Hi there, I recommend these following items be replaced immediately with the purchase of any used vehicle. Positive crankcase ventilation, new coolant, new oil change, new transmission fluid.
@@blomeoutdoors2134 I have a 2014 with the 5.0, and I'm surprised at how low the idle rpm is. In gear it's roughly 525 rpm. I have to wonder how much oil pressure the oil pump can put out at that rpm, even if everything is working well?
The 5th and 6th gear shifting is a recall for the transmission. How ever u and i both are over warranty miles for a free recall replacement... I called ford they told me $800 to fix. Its a piece or sumthing on or apart of the transmission
The truck shut off then the light comes on you don't have low oil pressure. Here is somethings to loot at fuel filter and pump engine to ground connection test the alternator look at the battery terminals make sure they are clean and tight and it can also be a sensor such as a crank or mass airflow.
The lead frame in the transmission can get 'contaminated' with metal particles that can cause it to shift hard or unusually, from what I have read. I changed the trans fluid and filter at about 78,000 miles to try to prevent this from happening on my 2014.
I saw a 2013 with 256k miles at work, drove it around for a few miles and drove like any other f150. P.O said he hasn't done much work to it throughout its life. You'll probably run into mostly wear and tear issues since ur at the 200k mark, but after you figure out all of the small things it should be smooth sailing.
I just got one of these with the v6 3.7 with 208k miles on it, pretty good engine for a v6. got it for a bargain. Anyone have any experience with the high mileage v6?

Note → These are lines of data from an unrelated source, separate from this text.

-- ==== Sys2Proof/Machine/Dispatch.lean ====
section
/-! DEFINITION. Command dispatch (42_frame_fsm.md R106): one arm per constructor of `Instr`. -/

namespace Sys2Proof.Machine

/-- The step of one accepted command (42_frame_fsm.md R106; 00_scope.md R11). -/
def exec (i : Instr) (s : State) : Host.Outcome State Fault Refusal :=
  match i with
  | .pulse t d => Sys2Proof.Machine.execPulse t d s
  | .reset t d => Sys2Proof.Machine.execReset t d s
  | .illegalOp low t d => Sys2Proof.Machine.execIllegalOp low t d s

end Sys2Proof.Machine
end

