-- ==== Sys2Proof/Machine/Ports.lean ====
section
/-! DEFINITION. The ports: one rising clock edge (30_encoding.md R68 to R70, R81; 43_packet_decoder.md R129;
60_exceptions.md R145; 70_reset_and_hazards.md R161), and the outputs between edges. -/

namespace Sys2Proof.Machine

namespace PortIn

/-- The command word on the input port (30_encoding.md R62, R68). -/
def word (wT : Nat) (p : PortIn) : Nat := wordOf wT p.inOp p.inS p.inD

/-- The host offers the command word `w` and nothing else; `now` reads `t`. -/
def offer (wT : Nat) (w : Nat) (t : Nat) : PortIn where
  rst := false
  inValid := true
  inOp := opField wT w
  inS := sField wT w
  inD := dField wT w
  msgReady := false
  now := t

/-- The host drives nothing; `now` reads `t`. -/
def idle (t : Nat) : PortIn where
  rst := false
  inValid := false
  inOp := 0
  inS := 0
  inD := 0
  msgReady := false
  now := t

/-- The host is ready for a decode event. -/
def ready (t : Nat) : PortIn := { idle t with msgReady := true }

/-- The host asserts the reset pin. -/
def assertRst (t : Nat) : PortIn := { idle t with rst := true }

end PortIn

/-- `in_ready = 1` exactly when `pend = 0` and `rst = 0` (30_encoding.md R68). -/
def inReady (s : State) (rst : Bool) : Bool := !s.pend && !rst

/-- A command is accepted at this edge (30_encoding.md R68). -/
def accepts (s : State) (p : PortIn) : Bool := p.inValid && inReady s p.rst

/-- The host takes the decode event at this edge (30_encoding.md R70); reset wins over it (70_reset_and_hazards.md R161). -/
def handshake (s : State) (p : PortIn) : Bool := s.pend && p.msgReady && !p.rst

/-- The pins at the coming edge. When the host's list is used up it drives nothing (60_exceptions.md R154; entry 2). -/
def pinsOf (s : State) : PortIn := s.inputs.headD (PortIn.idle s.now)

/-- The state as an edge finds it: the pins are sampled, and the response of the edge before has been shown for its one cycle
(30_encoding.md R69). -/
def sampled (s : State) : State := { s with inputs := s.inputs.tail, now := (pinsOf s).now, resp := none }

/-- One rising edge with the pins `p`: the reset pin wins; with `pend = 0` an offered command is accepted and performed; with
`pend = 1` the host may take the event; in every other case nothing advances (60_exceptions.md R145, R150, R154). The reset
edge checks the configuration and the pins only (entries 10, 16). -/
def clockEdge (p : PortIn) (s : State) : Host.Outcome State Fault Refusal :=
  if ¬ s.cfg.wf then .refused .illFormedConfig
  else if ¬ p.Fits s.cfg then .refused .pinOutOfRange
  else if p.rst then .next s.resetPin
  else if accepts s p then exec (decode s.cfg.wT (p.word s.cfg.wT)) s
  else if handshake s p then ifLegal s (.next s.takeEvent)
  else ifLegal s (.next s)

/-- Everything the outputs show between edges. A field that shows no defined value is absent: `res_status` while `res_valid = 0`
(30_encoding.md R69), and the message data while `pend = 0` (10_state.md R29). -/
structure PortOut where
  inReady   : Bool
  resValid  : Bool
  resStatus : Option (BitVec 3)
  msgValid  : Bool
  msg       : Option Message
  dbgSt     : BitVec 2
  dbgCnt    : BitVec 6
  dbgAcc    : BitVec 59
  dbgRef    : Nat
  dbgPend   : Bool
  deriving DecidableEq, Repr

/-- The outputs (30_encoding.md R68 to R70, R81; 60_exceptions.md R152), given the level of `rst`, which `in_ready` reads. -/
def outputs (rst : Bool) (s : State) : PortOut where
  inReady   := inReady s rst
  resValid  := s.resp.isSome
  resStatus := s.resp.map Status.code
  msgValid  := s.pend
  msg       := if s.pend then some s.mq else none
  dbgSt     := s.st.code
  dbgCnt    := s.cnt
  dbgAcc    := s.acc
  dbgRef    := s.ref
  dbgPend   := s.pend

/-- The state in which the very next edge accepts the command whose bits are `w`: no event is pending, and the host offers the
word (entry 12). -/
def offering (s : State) (nbits w : Nat) : State :=
  { s with pend := false, inputs := PortIn.offer s.cfg.wT (w % 2 ^ nbits) s.now :: s.inputs }

end Sys2Proof.Machine
end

I've got a 2013. 5.0 when you come to a red light. The oil pressure would go down. I would rip it up and no problem. The air conditioner might have done that. But I find out when I change my oil it wouldn't do that. What's the Ford says it's just something like a short in it or something. So you might want to change the oil. It only happens at the light. But I put thousands of miles on it never had no problems with it. Then I got a 2016 6 cylinder turbo. I like it pretty well it's cheaper on gas.

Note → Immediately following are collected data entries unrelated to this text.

/-- Settles O55: each line is one pulse of the table. -/
theorem pseudoInstructionTable : Obligations.PseudoInstructionTable := by
  intro wT T x w
  refine ⟨fun T' => ?_, ?_, ?_, ?_, ?_, ?_, ?_⟩
  · exact expandLine_single (l := .start x) nofun rfl
  · exact expandLine_single (standsForPulses_of_needsCursor (l := .bit0) rfl) rfl
  · exact expandLine_single (standsForPulses_of_needsCursor (l := .bit1) rfl) rfl
  · exact expandLine_single (standsForPulses_of_needsCursor (l := .dbit x) rfl) rfl
  · exact expandLine_single (standsForPulses_of_needsCursor (l := .stop0) rfl) rfl
  · exact expandLine_single (standsForPulses_of_needsCursor (l := .stop1) rfl) rfl
  · exact expandLine_single (standsForPulses_of_needsCursor (l := .noise x w) rfl) rfl

/-! ## FRAME and its lines (30_encoding.md R78) -/

/-- The duration of the pulse of buffer index `i`: that of the stop pulse at index 54 (30_encoding.md R78). -/
def bitWidth (i : Nat) : Nat := if i = 54 then 500 else 100

/-- The line of the bit `b` at buffer index `i`. -/
def bitLine (i : Nat) (b : Bool) : Line :=
  if i = 54 then (if b then .stop1 else .stop0) else (if b then .bit1 else .bit0)

/-- The lines of a frame's bits from buffer index `i` on. -/
def bitLines (i : Nat) (bits : List Bool) : List Line := bits.mapIdx fun j b => bitLine (i + j) b

theorem bitLine_needsCursor (i : Nat) (b : Bool) : (bitLine i b).needsCursor = true := by
  cases b <;> unfold bitLine <;> split <;> rfl

theorem pulsesOf_bitLine (T i : Nat) (b : Bool) : pulsesOf T (bitLine i b) = [bitPulse T b (bitWidth i)] := by
  cases b <;> unfold bitLine bitWidth <;> split <;> rfl

theorem bitLines_cons (i : Nat) (b : Bool) (bs : List Bool) :
    bitLines i (b :: bs) = bitLine i b :: bitLines (i + 1) bs := by
  rw [bitLines, bitLines, List.mapIdx_cons]
  simp only [Nat.add_zero, Nat.add_assoc, Nat.add_comm 1]

theorem frameLines_eq (t : Nat) (bits : List Bool) : frameLines t bits = .start t :: bitLines 0 bits := by
  simp only [frameLines, bitLines, bitLine, Nat.zero_add]

theorem framePulses_cons (T i : Nat) (b : Bool) (bs : List Bool) :
    framePulses T i (b :: bs) =
      bitPulse T b (bitWidth i) ::
        framePulses ((bitPulse T b (bitWidth i)).1 + (bitPulse T b (bitWidth i)).2) (i + 1) bs := rfl

/-- Where a line stands for one pulse and the lines after it for `ps`, measured from its end, they all stand for both. -/
theorem expandAll_cons_pulse {wT : Nat} {T : Option Nat} {l : Line} {ls : List Line} {p : Nat × Nat}
    {ps : List (Nat × Nat)} (hl : expandLine wT T l = expandPulses wT T [p])
    (hls : expandAll wT (some (p.1 + p.2)) ls = expandPulses wT (some (p.1 + p.2)) ps) :
    expandAll wT T (l :: ls) = expandPulses wT T (p :: ps) := by
  rw [expandAll, hl]
  by_cases hp : PulsesFit wT [p]
  · rw [expandPulses_of_fit hp, cursorAfter_singleton]
    by_cases hps : PulsesFit wT ps
    · have hboth : PulsesFit wT (p :: ps) := pulsesFit_cons.mpr ⟨pulsesFit_singleton.mp hp, hps⟩
      simp only [hls, expandPulses_of_fit hps, expandPulses_of_fit hboth, cursorAfter_cons]
      rfl
    · have hboth : ¬ PulsesFit wT (p :: ps) := fun h => hps (pulsesFit_cons.mp h).2
      simp only [hls, expandPulses_of_not_fit hps, expandPulses_of_not_fit hboth]
  · have hboth : ¬ PulsesFit wT (p :: ps) := fun h => hp (pulsesFit_singleton.mpr (pulsesFit_cons.mp h).1)
    rw [expandPulses_of_not_fit hp, expandPulses_of_not_fit hboth]

theorem expandAll_bitLines (wT T i : Nat) (bits : List Bool) :
    expandAll wT (some T) (bitLines i bits) = expandPulses wT (some T) (framePulses T i bits) := by
  induction bits generalizing T i with
  | nil => rfl
  | cons b bs ih =>
    rw [bitLines_cons, framePulses_cons]
    refine expandAll_cons_pulse ?_ (ih _ _)
    rw [expandLine_eq_expandPulses (standsForPulses_of_needsCursor (bitLine_needsCursor i b)), Option.getD_some,
      pulsesOf_bitLine]

theorem expandLine_frame (wT : Nat) (T : Option Nat) (t : Nat) (bits : List Bool) :
    expandLine wT T (.frame t bits) = expandPulses wT T ((t, 1000) :: framePulses (t + 1000) 0 bits) :=
  expandLine_eq_expandPulses (l := .frame t bits) nofun

/-- Settles O56, by induction on the bits: FRAME and its lines stand for the same pulses. -/
theorem frameExpandsAsItsLines : Obligations.FrameExpandsAsItsLines := by
  intro wT T t bits
  rw [expandLine_frame, frameLines_eq]
  exact (expandAll_cons_pulse (expandLine_eq_expandPulses (l := .start t) nofun) (expandAll_bitLines wT (t + 1000) 0 bits)).symm

/-! ## Refusals (30_encoding.md R79) -/

/-- A `.op` line with an operand out of range. -/
theorem expandLine_op_refused {wT : Nat} (T : Option Nat) (n : Nat) {s d : Nat} (hbad : 2 ^ wT ≤ s ∨ 2 ^ wT ≤ d) :
    expandLine wT T (.op n s d) = .error .outOfRange := by
  rw [expandLine, if_neg (by omega)]

/-- A FRAME line with a pulse out of range; its pulses do not depend on the cursor. -/
theorem expandLine_frame_refused {wT t : Nat} {bits : List Bool} (T : Option Nat)
    (hbad : ∃ p ∈ pulsesOf 0 (.frame t bits), 2 ^ wT ≤ p.1 ∨ 2 ^ wT ≤ p.2) :
    expandLine wT T (.frame t bits) = .error .outOfRange := by
  rw [expandLine_frame]
  refine expandPulses_of_not_fit fun hfit => ?_
  obtain ⟨p, hp, hbad⟩ := hbad
  obtain ⟨h1, h2⟩ := hfit p hp
  omega

/-- The line of text is refused with the reason `e`, the cursor before it being `T`. -/
def LineRefused (wT : Nat) (T : Option Nat) (text : List Char) (e : LineError) : Prop :=
  parseLine text = none ∧ e = .unparsable ∨ ∃ l, parseLine text = some l ∧ expandLine wT T l = .error e

theorem assembleFrom_cons_refused {wT : Nat} {T : Option Nat} {text : List Char} {e : LineError}
    (h : LineRefused wT T text e) (n : Nat) (post : List (List Char)) :
    assembleFrom wT n T (text :: post) = .error ⟨n, e⟩ := by
  obtain ⟨hparse, rfl⟩ | ⟨l, hparse, hexpand⟩ := h
  · simp only [assembleFrom, hparse]
  · simp only [assembleFrom, hparse, hexpand]

/-- After a line that parses and expands, a refusal of the rest is the refusal of all. -/
theorem assembleFrom_cons_of_refused {wT n : Nat} {T T' : Option Nat} {text : List Char} {texts : List (List Char)}
    {l : Line} {is : List Instr} {e : AsmError} (hparse : parseLine text = some l)
    (hexpand : expandLine wT T l = .ok (is, T')) (hrest : assembleFrom wT (n + 1) T' texts = .error e) :
    assembleFrom wT n T (text :: texts) = .error e := by
  simp only [assembleFrom, hparse, hexpand, hrest]

/-- Lines that all expand do so one by one, each from the cursor that the ones before it leave. -/
theorem expandAll_cons_ok {wT : Nat} {T T'' : Option Nat} {l : Line} {ls : List Line} {is : List Instr}
    (h : expandAll wT T (l :: ls) = .ok (is, T'')) :
    ∃ is₁ is₂ T', expandLine wT T l = .ok (is₁, T') ∧ expandAll wT T' ls = .ok (is₂, T'') := by
  rw [expandAll] at h
  split at h
  · cases h
  · next is₁ T' hl =>
    split at h
    · cases h
    · next is₂ T₂ hls =>
      cases h
      exact ⟨is₁, is₂, T', hl, hls⟩

/-- After lines that all parse and expand, the refusal of the next line is the whole answer, under that line's number. -/
theorem assembleFrom_append_refused {wT : Nat} {T : Option Nat} {text : List Char} {e : LineError}
    (href : LineRefused wT T text e) (post : List (List Char)) :
    ∀ (pre : List (List Char)) (ls : List Line) (c : Option Nat) (is : List Instr) (n : Nat),
      pre.map parseLine = ls.map some → expandAll wT c ls = .ok (is, T) →
      assembleFrom wT n c (pre ++ text :: post) = .error ⟨n + pre.length, e⟩ := by
  intro pre
  induction pre with
  | nil =>
    intro ls c is n hparse hexpand
    obtain rfl : ls = [] := List.map_eq_nil_iff.mp hparse.symm
    cases hexpand
    exact assembleFrom_cons_refused href n post
  | cons line pre ih =>
    intro ls c is n hparse hexpand
    obtain ⟨l, ls, rfl, hl, hls⟩ := List.map_eq_cons_iff.mp hparse.symm
    obtain ⟨is₁, is₂, T', hline, hrest⟩ := expandAll_cons_ok hexpand
    have hnum : n + (line :: pre).length = n + 1 + pre.length := by
      rw [List.length_cons]
      omega
    rw [hnum]
    exact assembleFrom_cons_of_refused hl.symm hline (ih ls T' is₂ (n + 1) hls.symm hrest)

/-- Settles O57: a line with a pulse out of range is refused, and by induction on the lines before it, with its number. -/
theorem assemblerRefusesByLine : Obligations.AssemblerRefusesByLine := by
  intro wT
  refine ⟨fun c n s d hbad => ⟨?_, expandLine_op_refused c n hbad⟩, fun c t => ?_, fun T x w => ⟨?_, ?_⟩,
    fun T => ⟨?_, ?_, ?_, ?_⟩, fun c t bits => expandLine_frame_refused c, ?_⟩
  · exact expandLine_single_refused (l := .pulse s d) nofun rfl hbad
  · exact expandLine_single_refused (l := .start t) nofun rfl
  · exact expandLine_single_refused (standsForPulses_of_needsCursor (l := .dbit x) rfl) rfl
  · exact expandLine_single_refused (standsForPulses_of_needsCursor (l := .noise x w) rfl) rfl
  · exact expandLine_single_refused (standsForPulses_of_needsCursor (l := .bit1) rfl) rfl
  · exact expandLine_single_refused (standsForPulses_of_needsCursor (l := .stop1) rfl) rfl
  · exact expandLine_single_refused (standsForPulses_of_needsCursor (l := .bit0) rfl) rfl
  · exact expandLine_single_refused (standsForPulses_of_needsCursor (l := .stop0) rfl) rfl
  · intro c T pre post text ls is hparse hexpand e href
    have hfrom := fun n => assembleFrom_append_refused href post pre ls c is n hparse hexpand
    refine ⟨hfrom, ?_⟩
    rintro rfl
    rw [assemble, hfrom, Nat.add_comm]

end Sys2Proof.Machine
end

section
/-! PROOFS. FRAME is decoded: the pulses of a bit string, run from AwaitingStart, complete one frame that holds exactly its bits
(30_encoding.md R78; 42_frame_fsm.md R120; 43_packet_decoder.md R126). -/

namespace Sys2Proof.Machine

/-! ## The accumulator after a bit string (42_frame_fsm.md R113) -/

/-- The bits appended stand in the accumulator in reverse: the last one lowest. -/
theorem foldl_appendAcc_getLsbD (acc : Acc) (bits : List Bool) {i : Nat} (hi : i < bits.length) (hlen : bits.length ≤ 59) :
    bits[bits.length - 1 - i]? = some ((bits.foldl appendAcc acc).getLsbD i) := by
  induction bits using List.reverseRecOn generalizing i with
  | nil => cases hi
  | append_singleton bs b ih =>
    rw [List.length_append, List.length_singleton] at hi hlen
    rw [List.foldl_append, List.foldl_cons, List.foldl_nil, List.length_append, List.length_singleton]
    cases i with
    | zero => rw [appendAcc_getLsbD_zero, Nat.sub_zero, Nat.add_sub_cancel, List.getElem?_concat_length]
    | succ j =>
      have hj : j < bs.length := by omega
      have hindex : bs.length + 1 - 1 - (j + 1) = bs.length - 1 - j := by omega
      rw [appendAcc_getLsbD_succ _ _ _ (by omega), ← ih hj (by omega), hindex, List.getElem?_append_left (by omega)]

/-- The accumulator that has taken the 59 bits of a complete buffer is that buffer (20_memory.md R48). -/
theorem foldl_appendAcc_eq {bits : List Bool} {A : Acc} (hlen : bits.length = 59)
    (hbits : ∀ i, i < 59 → bits[i]? = some (bufBit A i)) : bits.foldl appendAcc 0 = A := by
  apply BitVec.eq_of_getLsbD_eq
  intro i hi
  have hfold := foldl_appendAcc_getLsbD 0 bits (i := i) (by omega) hlen.le
  have hindex : 58 - (58 - i) = i := by omega
  rw [hlen, hbits _ (by omega), bufBit, hindex] at hfold
  exact (Option.some.inj hfold).symm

I've never seen it in a 5.0 but I've seen it in a 5.4 the stalling at stop lights. A 5.0 should have two vct solenoids one for each bank. If they go bad or get clogged they will change the fuel trims or get stuck open or closed. Maybe give changing the vcts a shot.
The actuators for the heating and air go out quite often..cheap part..but have to disassemble dash to get to..the one behind stereo is for the blend door and one above and to the right of accelerator pedal for floor dash defrost aren’t too bad but if you have dual climate control there’s one down at floor that is a nightmare to change…it can be done if you cut some on the duct work definitely not the right way but dealer will quote for removing dash to fix a part that cost depending on where you get it 25 to 50 bucks. There’s also one on passenger side on right side of heat air box that is for outside and recirculate air.
i know your water pump was replaced prepandemic but did you replace it yourself, if not how much did it cost. Like everyone has said nice rig. I have 140,700 on my 2012 f150 but living in canada rust has taking over the bumper. Since 2019 only replaced the alternator.
I got the same truck but crew cab. Mine does leak from the oil pan, oil level just like yours on the gage. Never had that message. 108k miles. 4x4. I do have 35 inch tires and have the same transmission shift to a lower gear in hill terrain or in between 45 and 55mph if your gentle on the pedal.
I test drove a 2013 today and as I was about to pull out of the dealership to test drive it and it had shut off on me. I had to put it in park and turn the truck off and back on twice.
Lead frame on these are a pain I've had to replace myne they are a royal pain to locate due to it being a recalled part took 7 weeks to get myne from my local ford 02 sensors aren't great either. I'm at 254000 and still running good
I have a 2011 12th gen truck with the 5.0. I’d love to see more more you do on you’re 2012. I’m looking into a programmer for mine. What would you get for yours?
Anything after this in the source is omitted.